### EXERCISE GOAL
Each line from the material with the word "hstep" in it must be copied.

*** Opening PROVIDED DATA ***

/-- `RENC` completes (42_record.md section 4). That `OBUF` keeps its cells above the output is the model's choice
(log 7). -/
def Obligations.RencCompletes : Prop :=
  ∀ s : State, s.config.hasEnc = true →
    (s.es = true → ∀ i < natLen, ¬ Unrecognised s.config i (readCell s.config s.n i)) →
    ∃ t w, exec .renc s = .next t ∧
      FirstUnrecognised s.config (readCell s.config s.n) natLen w ∧ t.Succeeded w ∧
      t.olen = 339 ∧ (∀ i < natLen, t.obuf.read i = readCell s.config s.n i) ∧
      (∀ a, natLen ≤ a → t.obuf.read a = s.obuf.read a) ∧
      t.n = s.n ∧ t.hdr = s.hdr ∧ t.work = none ∧ s.Kept t

/-- Where `RENC` raises: only at an unrecognised enumeration byte with `ES` = 1 (42_record.md section 4). -/
def Obligations.RencRaises : Prop :=
  ∀ s : State, s.config.hasEnc = true → s.es = true → ∀ i < natLen,
    (∀ j < i, ¬ Unrecognised s.config j (readCell s.config s.n j)) →
    Unrecognised s.config i (readCell s.config s.n i) →
    ∃ t, exec .renc s = .next t ∧
      s.Failed t 4 3 (word i) ((kindCode (kindAt s.config i)).setWidth 16)
        ((readCell s.config s.n i).setWidth 16)

/-- `RDEC` then `RENC`, both succeeding, reproduces the input (42_record.md section 5). -/
def Obligations.RdecThenRencReproduces : Prop :=
  ∀ s t u : State, s.config.hasEnc = true → exec .rdec s = .next t → t.status ≠ 2 →
    exec .renc t = .next u → u.status ≠ 2 ∧ u.output = s.input

/-! ## FDEC and FENC -/

/-- The payload of a 402-byte frame unpacks to 339 bytes, each at the frame offsets of 30_encoding.md R81, so that the two
inner shape tests of `FDEC` never fire; stage PACKED is reached by no command, stage NATURAL by `RDEC` (43_frame.md
R163). -/
def Obligations.FramePayloadUnpacks : Prop :=
  (∀ raw : List Byte, raw.length = frameLen →
    (payload raw).length = packedLen ∧ (unpack (payload raw)).length = natLen ∧
    ∀ j < natLen, (unpack (payload raw)).getD j 0 = frameNatural (fun i => raw.getD i 0) j) ∧
  (∀ s t : State, exec .fdec s = .next t → ¬ (t.errcode = 1 ∧ (t.errstage = 2 ∨ t.errstage = 3))) ∧
  (∀ (i : Instr) (s t : State), isDataCommand i = true → exec i s = .next t → t.errstage ≠ 2) ∧
  ∀ s : State, s.ilen.toNat ≠ natLen →
    ∃ t, exec .rdec s = .next t ∧ t.errcode = 1 ∧ t.errstage = 3

/-- `FDEC` completes (43_frame.md section 2). That `OBUF` keeps its cells above the output is the model's choice
(log 7). -/
def Obligations.FdecCompletes : Prop :=
  ∀ s : State, s.ilen.toNat = frameLen → (∀ i : Fin 12, HeaderMatches s.config s.ibuf.read i) →
    s.ibuf.read 12 = 0x40 → s.ibuf.read 401 = 0xF7 →
    (∀ i < natLen, ¬ Rejected s.config s.es i (frameNatural s.ibuf.read i)) →
    ∃ t w, exec .fdec s = .next t ∧
      FirstUnrecognised s.config (frameNatural s.ibuf.read) natLen w ∧ t.Succeeded w ∧
      (∀ i : Fin 12, t.hdr[i] = s.ibuf.read i.val) ∧
      (∀ i < natLen, readCell t.config t.n i = frameNatural s.ibuf.read i) ∧
      (∀ i, natLen ≤ i → t.n.read i = s.n.read i) ∧
      t.olen = 339 ∧ (∀ i < natLen, t.obuf.read i = frameNatural s.ibuf.read i) ∧
      (∀ a, natLen ≤ a → t.obuf.read a = s.obuf.read a) ∧ t.work = none ∧ s.Kept t

/-- Where `FDEC` raises, in the order of its tests (43_frame.md R161, section 2). -/
def Obligations.FdecRaises : Prop :=
  ∀ s : State,
    (s.ilen.toNat ≠ frameLen → ∃ t, exec .fdec s = .next t ∧ s.Failed t 1 1 0 402 s.ilen) ∧
    (s.ilen.toNat = frameLen → ∀ i : Fin 12, (∀ j < i, HeaderMatches s.config s.ibuf.read j) →
      ¬ HeaderMatches s.config s.ibuf.read i →
      ∃ t, exec .fdec s = .next t ∧
        s.Failed t 2 1 (word i.val) (s.config.hdrConst[i].value.setWidth 16)
          ((s.ibuf.read i.val).setWidth 16)) ∧
    (s.ilen.toNat = frameLen → (∀ i : Fin 12, HeaderMatches s.config s.ibuf.read i) →
      (s.ibuf.read 12 ≠ 0x40 →
        ∃ t, exec .fdec s = .next t ∧ s.Failed t 2 1 12 0x40 ((s.ibuf.read 12).setWidth 16)) ∧
      (s.ibuf.read 12 = 0x40 → s.ibuf.read 401 ≠ 0xF7 →
        ∃ t, exec .fdec s = .next t ∧ s.Failed t 2 1 401 0xF7 ((s.ibuf.read 401).setWidth 16)) ∧
      (s.ibuf.read 12 = 0x40 → s.ibuf.read 401 = 0xF7 → ∀ i < natLen,
        (∀ j < i, ¬ Rejected s.config s.es j (frameNatural s.ibuf.read j)) →
        (ReservedNonzero s.config i (frameNatural s.ibuf.read i) →
          ∃ t, exec .fdec s = .next t ∧
            s.Failed t 3 3 (word i) 0 ((frameNatural s.ibuf.read i).setWidth 16)) ∧
        (s.es = true → Unrecognised s.config i (frameNatural s.ibuf.read i) →
          ∃ t, exec .fdec s = .next t ∧
            s.Failed t 4 3 (word i) ((kindCode (kindAt s.config i)).setWidth 16)
              ((frameNatural s.ibuf.read i).setWidth 16))))

/-- `FENC` completes (43_frame.md section 3). That `OBUF` keeps its cells above the output is the model's choice
(log 7). -/
def Obligations.FencCompletes : Prop :=
  ∀ s : State, s.config.hasEnc = true → (∀ i : Fin 12, HeaderMatches s.config s.hdrByte i) →
    (s.es = true → ∀ i < natLen, ¬ Unrecognised s.config i (readCell s.config s.n i)) →
    ∃ t w, exec .fenc s = .next t ∧
      FirstUnrecognised s.config (readCell s.config s.n) natLen w ∧ t.Succeeded w ∧
      t.olen = 402 ∧ t.output = s.hdr.toList ++ [0x40] ++ pack s.image ++ [0xF7] ∧
      (∀ a, frameLen ≤ a → t.obuf.read a = s.obuf.read a) ∧
      t.n = s.n ∧ t.hdr = s.hdr ∧ t.work = none ∧ s.Kept t

/-- Where `FENC` raises: the header first, then the enumerations with `ES` = 1 (43_frame.md section 3). -/
def Obligations.FencRaises : Prop :=
  ∀ s : State, s.config.hasEnc = true →
    (∀ i : Fin 12, (∀ j < i, HeaderMatches s.config s.hdrByte j) →
      ¬ HeaderMatches s.config s.hdrByte i →
      ∃ t, exec .fenc s = .next t ∧
        s.Failed t 2 1 (word i.val) (s.config.hdrConst[i].value.setWidth 16)
          ((s.hdrByte i.val).setWidth 16)) ∧
    ((∀ i : Fin 12, HeaderMatches s.config s.hdrByte i) → s.es = true → ∀ i < natLen,
      (∀ j < i, ¬ Unrecognised s.config j (readCell s.config s.n j)) →
      Unrecognised s.config i (readCell s.config s.n i) →
      ∃ t, exec .fenc s = .next t ∧
        s.Failed t 4 3 (word i) ((kindCode (kindAt s.config i)).setWidth 16)
          ((readCell s.config s.n i).setWidth 16))

/-- `FENC` then `FDEC` of its output succeeds and gives back the header and the record (43_frame.md R172 (a)). -/
def Obligations.FencThenFdec : Prop :=
  ∀ s t u : State, s.config.hasEnc = true → exec .fenc s = .next t → t.status ≠ 2 →
    u.config = s.config → u.cfg = s.cfg → u.ilen = 402 → (∀ i < frameLen, u.ibuf.read i = t.obuf.read i) →
    ∃ v, exec .fdec u = .next v ∧ v.status = t.status ∧ v.warnoff = t.warnoff ∧ v.hdr = s.hdr ∧
      ∀ i < natLen, readCell v.config v.n i = readCell s.config s.n i

/-- `FDEC` then `FENC` reproduces the frame if and only if its payload is validly packed (43_frame.md R172 (b)). -/
def Obligations.FdecThenFenc : Prop :=
  ∀ s t u : State, s.config.hasEnc = true → exec .fdec s = .next t → t.status ≠ 2 →
    exec .fenc t = .next u →
    u.status ≠ 2 ∧ u.olen = 402 ∧ (u.output = s.input ↔ ValidlyPacked (payload s.input))
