/-! ## Taking the input -/

/-- The next byte of what is left of the input. -/
theorem State.read_of_input_drop {s : State} {ip : Nat} {b : Byte} {bs : List Byte} (h : s.input.drop ip = b :: bs) :
    ip < s.ilen.toNat ∧ s.ibuf.read ip = b ∧ s.input.drop (ip + 1) = bs := by
  have hlt : ip < s.input.length := lt_length_of_drop_eq_cons h
  rw [List.drop_eq_getElem_cons hlt] at h
  obtain ⟨hb, hbs⟩ := List.cons.inj h
  have hilen : ip < s.ilen.toNat := State.input_length s ▸ hlt
  refine ⟨hilen, ?_, hbs⟩
  rw [← State.input_getD s ip hilen, List.getD_eq_getElem _ _ hlt, hb]

/-- Nothing is left of the input when `IP` has passed it. -/
theorem State.not_lt_of_input_drop {s : State} {ip : Nat} (h : s.input.drop ip = []) : ¬ ip < s.ilen.toNat := by
  rw [List.drop_eq_nil_iff, State.input_length] at h
  omega

/-- The bytes of a pass over the input, one after the other, up to the first that is rejected. -/
def Work.takeBytes (c : Config) : Work → List Byte → Except Err Work
  | w, [] => .ok w
  | w, b :: bs => (w.takeByte c b).bind fun w' => Work.takeBytes c w' bs

@[simp] theorem Work.takeBytes_nil (c : Config) (w : Work) : w.takeBytes c [] = .ok w := rfl

theorem Work.takeBytes_cons_of_ok {c : Config} {w w' : Work} {b : Byte} (h : w.takeByte c b = .ok w') (bs : List Byte) :
    w.takeBytes c (b :: bs) = w'.takeBytes c bs := by
  rw [Work.takeBytes, h]
  rfl

theorem Work.takeBytes_cons_of_error {c : Config} {w : Work} {b : Byte} {e : Err} (h : w.takeByte c b = .error e)
    (bs : List Byte) : w.takeBytes c (b :: bs) = .error e := by
  rw [Work.takeBytes, h]
  rfl

theorem Work.takeBytes_append (c : Config) (w : Work) (xs ys : List Byte) :
    w.takeBytes c (xs ++ ys) = (w.takeBytes c xs).bind fun w' => w'.takeBytes c ys := by
  induction xs generalizing w with
  | nil => rfl
  | cons x xs ih =>
    cases hx : w.takeByte c x with
    | error e => rw [List.cons_append, takeBytes_cons_of_error hx, takeBytes_cons_of_error hx]; rfl
    | ok w' => rw [List.cons_append, takeBytes_cons_of_ok hx, takeBytes_cons_of_ok hx, ih]

/-- A byte taken moves `IP` on by one and leaves the command and its pass (10_state.md R40). -/
theorem Work.takeByte_keeps {c : Config} {w w' : Work} {b : Byte} (hr : readsInput w.cmd = true)
    (h : w.takeByte c b = .ok w') : w'.cmd = w.cmd ∧ w'.phase = w.phase ∧ w'.line.ip = w.line.ip + 1 := by
  cases hcmd : w.cmd with
  | unpk | pack | rdec =>
    rw [Work.takeByte, hcmd] at h
    cases h
    exact ⟨rfl, rfl, rfl⟩
  | fdec =>
    rw [Work.takeByte, hcmd] at h
    rcases Work.takeFrameByte_cases c w b with ⟨v, hok⟩ | hok | ⟨v, hno⟩
    · rw [hok] at h
      cases h
      exact ⟨hcmd, rfl, rfl⟩
    · rw [hok] at h
      cases h
      exact ⟨hcmd, rfl, rfl⟩
    · rw [hno] at h
      cases h
  | renc | fenc =>
    rw [hcmd] at hr
    cases hr

/-- One step of the first pass. -/
theorem step_takeByte_of_ok {s : State} {w v : Work} {b : Byte} {bs : List Byte} (hp : w.phase = .take)
    (hbs : s.input.drop w.line.ip = b :: bs) (hb : w.takeByte s.config b = .ok v) :
    step (s.withWork w) = .next (s.withWork v) := by
  obtain ⟨hlt, hread, -⟩ := State.read_of_input_drop hbs
  rw [step_take _ w rfl hp]
  exact congrArg Host.Outcome.next (State.takeStep_of_ok hlt (hread.symm ▸ hb))

theorem step_takeByte_of_error {s : State} {w : Work} {b : Byte} {bs : List Byte} {e : Err} (hp : w.phase = .take)
    (hbs : s.input.drop w.line.ip = b :: bs) (hb : w.takeByte s.config b = .error e) :
    step (s.withWork w) = .next (s.errorEntry e) := by
  obtain ⟨hlt, hread, -⟩ := State.read_of_input_drop hbs
  rw [step_take _ w rfl hp]
  exact congrArg Host.Outcome.next (State.takeStep_of_error hlt (hread.symm ▸ hb))

/-- The first pass, up to its end or to the first byte that is rejected. -/
theorem leads_take {s : State} {w : Work} {bs : List Byte} (hr : readsInput w.cmd = true) (hp : w.phase = .take)
    (hbs : s.input.drop w.line.ip = bs) :
    (∀ e, w.takeBytes s.config bs = .error e → Leads (s.withWork w) (s.errorEntry e)) ∧
    ∀ w' u, w.takeBytes s.config bs = .ok w' →
      (w'.phase = .take → ¬ w'.line.ip < s.ilen.toNat → Leads (s.withWork w') u) → Leads (s.withWork w) u := by
  induction bs generalizing w with
  | nil =>
    rw [Work.takeBytes_nil]
    refine ⟨fun e he => (nomatch he), fun w' u hw' hrest => ?_⟩
    cases hw'
    exact hrest hp (State.not_lt_of_input_drop hbs)
  | cons b bs ih =>
    cases hb : w.takeByte s.config b with
    | error e =>
      rw [Work.takeBytes_cons_of_error hb]
      refine ⟨fun e' he => ?_, fun w' u hw' => (nomatch hw')⟩
      cases he
      exact .step (step_takeByte_of_error hp hbs hb) (.refl _)
    | ok v =>
      obtain ⟨hcmd, hphase, hip⟩ := Work.takeByte_keeps hr hb
      obtain ⟨-, -, hdrop⟩ := State.read_of_input_drop hbs
      have hstep := step_takeByte_of_ok hp hbs hb
      obtain ⟨herror, hok⟩ := ih (hcmd ▸ hr) (hphase.trans hp) (hip ▸ hdrop)
      rw [Work.takeBytes_cons_of_ok hb]
      exact ⟨fun e he => .step hstep (herror e he), fun w' u hw' hrest => .step hstep (hok w' u hw' hrest)⟩

/-! ## The bytes that each command takes -/

/-- `UNPK` unpacks as it goes. -/
theorem Work.takeBytes_unpk (c : Config) {w : Work} (h : w.cmd = .unpk) (bs : List Byte) :
    w.takeBytes c bs = .ok { w with line := bs.foldl Line.consume w.line } := by
  induction bs generalizing w with
  | nil => rfl
  | cons b bs ih =>
    have hb : w.takeByte c b = .ok { w with line := w.line.consume b } := by rw [Work.takeByte, h]
    exact (takeBytes_cons_of_ok hb bs).trans (ih (w := { w with line := w.line.consume b }) h)

/-- `PACK` and `RDEC` stage their input. -/
theorem Work.takeBytes_stage (c : Config) {w : Work} (h : w.cmd = .pack ∨ w.cmd = .rdec) (bs : List Byte) :
    w.takeBytes c bs =
      .ok { w with image := w.image ++ bs, line := { w.line with ip := w.line.ip + bs.length } } := by
  induction bs generalizing w with
  | nil => simp
  | cons b bs ih =>
    have hb : w.takeByte c b = .ok { w with image := w.image ++ [b], line := w.line.skip } := by
      rcases h with h | h <;> rw [Work.takeByte, h]
    rw [takeBytes_cons_of_ok hb, ih (by exact h)]
    simp [Line.skip, Nat.add_assoc, Nat.add_comm 1]

section
variable {c : Config} {w : Work}

theorem Work.takeByte_fdec (h : w.cmd = .fdec) (b : Byte) : w.takeByte c b = w.takeFrameByte c b := by
  rw [Work.takeByte, h]

/-- `FDEC` on the header slice: the check of 43_frame.md R161 step 2, byte by byte. -/
theorem Work.takeBytes_header (h : w.cmd = .fdec) {hs : List Byte} (hlen : w.line.ip + hs.length = 12) :
    (∀ e, headerCheckFrom w.line.ip (c.hdrConst.toList.drop w.line.ip) hs = some e → w.takeBytes c hs = .error e) ∧
    (headerCheckFrom w.line.ip (c.hdrConst.toList.drop w.line.ip) hs = none →
      ∃ v : Vector Byte 12, v.toList = w.hdr.toList.take w.line.ip ++ hs ∧
        w.takeBytes c hs = .ok { w with hdr := v, line := { w.line with ip := 12 } }) := by
  induction hs generalizing w with
  | nil =>
    have hip : w.line.ip = 12 := hlen
    refine ⟨fun e he => ?_, fun _ => ⟨w.hdr, by simp [hip], by rw [← hip]; rfl⟩⟩
    rw [hip, List.drop_eq_nil_of_le (by simp)] at he
    cases he
  | cons b hs ih =>
    rw [List.length_cons] at hlen
    have hip : w.line.ip < 12 := by omega
    rw [toList_drop_eq_cons c.hdrConst hip, headerCheckFrom]
    by_cases hm : b &&& c.hdrConst[w.line.ip].mask = c.hdrConst[w.line.ip].value
    · have hb := (Work.takeByte_fdec h b).trans (Work.takeFrameByte_header (c := c) hip hm)
      rw [if_pos hm, takeBytes_cons_of_ok hb]
      obtain ⟨herror, hok⟩ := ih (w := { w with hdr := w.hdr.set w.line.ip b, line := w.line.skip }) h
        (by simp only [Line.skip_ip]; omega)
      refine ⟨herror, fun hnone => ?_⟩
      obtain ⟨v, hv, htake⟩ := hok hnone
      refine ⟨v, hv.trans ?_, htake⟩
      simp [List.take_add_one, hip, Vector.toList_set, List.take_set_of_le]
    · have hb := (Work.takeByte_fdec h b).trans (Work.takeFrameByte_header_error (c := c) hip hm)
      rw [if_neg hm, takeBytes_cons_of_error hb]
      refine ⟨?_, nofun⟩
      rintro _ ⟨⟩
      rfl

*** Closing PROVIDED DATA ***

### ANSWER BELOW
      have hstep := step_takeByte_of_ok hp hbs hb
      exact ⟨fun e he => .step hstep (herror e he), fun w' u hw' hrest => .step hstep (hok w' u hw' hrest)⟩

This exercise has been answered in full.